• [DATA EXTRACT]
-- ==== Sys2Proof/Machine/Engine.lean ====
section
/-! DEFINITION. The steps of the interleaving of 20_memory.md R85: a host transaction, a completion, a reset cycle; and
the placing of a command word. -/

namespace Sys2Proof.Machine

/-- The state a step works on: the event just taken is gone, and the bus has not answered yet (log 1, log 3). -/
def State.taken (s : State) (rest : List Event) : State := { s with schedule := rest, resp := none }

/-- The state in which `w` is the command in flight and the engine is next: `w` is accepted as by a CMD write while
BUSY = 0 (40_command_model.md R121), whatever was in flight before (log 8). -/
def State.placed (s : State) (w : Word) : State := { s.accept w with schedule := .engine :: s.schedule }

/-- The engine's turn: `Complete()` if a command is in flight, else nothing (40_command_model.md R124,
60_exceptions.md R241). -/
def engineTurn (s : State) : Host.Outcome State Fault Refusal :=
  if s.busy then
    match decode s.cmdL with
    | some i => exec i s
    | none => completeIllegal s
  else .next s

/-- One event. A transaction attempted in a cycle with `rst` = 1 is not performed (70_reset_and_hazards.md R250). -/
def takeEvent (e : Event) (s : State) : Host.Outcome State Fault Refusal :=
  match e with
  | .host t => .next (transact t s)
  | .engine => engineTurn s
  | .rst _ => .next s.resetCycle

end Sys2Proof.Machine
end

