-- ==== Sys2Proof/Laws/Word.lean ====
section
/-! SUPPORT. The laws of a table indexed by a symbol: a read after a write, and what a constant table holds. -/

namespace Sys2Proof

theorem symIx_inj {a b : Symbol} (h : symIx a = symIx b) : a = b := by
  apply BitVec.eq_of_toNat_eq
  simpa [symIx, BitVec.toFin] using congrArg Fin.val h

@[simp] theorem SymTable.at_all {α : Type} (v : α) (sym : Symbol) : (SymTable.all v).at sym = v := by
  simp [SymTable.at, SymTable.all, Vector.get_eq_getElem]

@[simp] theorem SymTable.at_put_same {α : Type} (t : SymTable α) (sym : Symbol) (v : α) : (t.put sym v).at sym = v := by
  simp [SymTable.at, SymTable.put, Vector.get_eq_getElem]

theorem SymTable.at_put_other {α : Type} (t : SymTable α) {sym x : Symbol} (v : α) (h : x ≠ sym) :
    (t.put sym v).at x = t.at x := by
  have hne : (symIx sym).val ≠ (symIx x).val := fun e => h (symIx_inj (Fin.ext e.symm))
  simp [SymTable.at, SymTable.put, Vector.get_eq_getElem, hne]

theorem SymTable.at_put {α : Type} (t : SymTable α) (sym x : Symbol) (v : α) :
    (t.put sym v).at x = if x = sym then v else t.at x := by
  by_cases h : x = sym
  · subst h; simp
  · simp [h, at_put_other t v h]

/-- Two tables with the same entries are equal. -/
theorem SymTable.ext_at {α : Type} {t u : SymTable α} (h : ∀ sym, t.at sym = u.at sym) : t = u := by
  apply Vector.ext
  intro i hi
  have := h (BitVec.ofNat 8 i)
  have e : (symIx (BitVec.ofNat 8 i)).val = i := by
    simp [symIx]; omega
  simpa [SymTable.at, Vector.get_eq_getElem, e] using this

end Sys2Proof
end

• [WHAT YOU WILL DO]
Your reply should hold every line from the data that contains "then", copied in full.

• [ANSWER]
  if s.busy then
    (t.put sym v).at x = if x = sym then v else t.at x := by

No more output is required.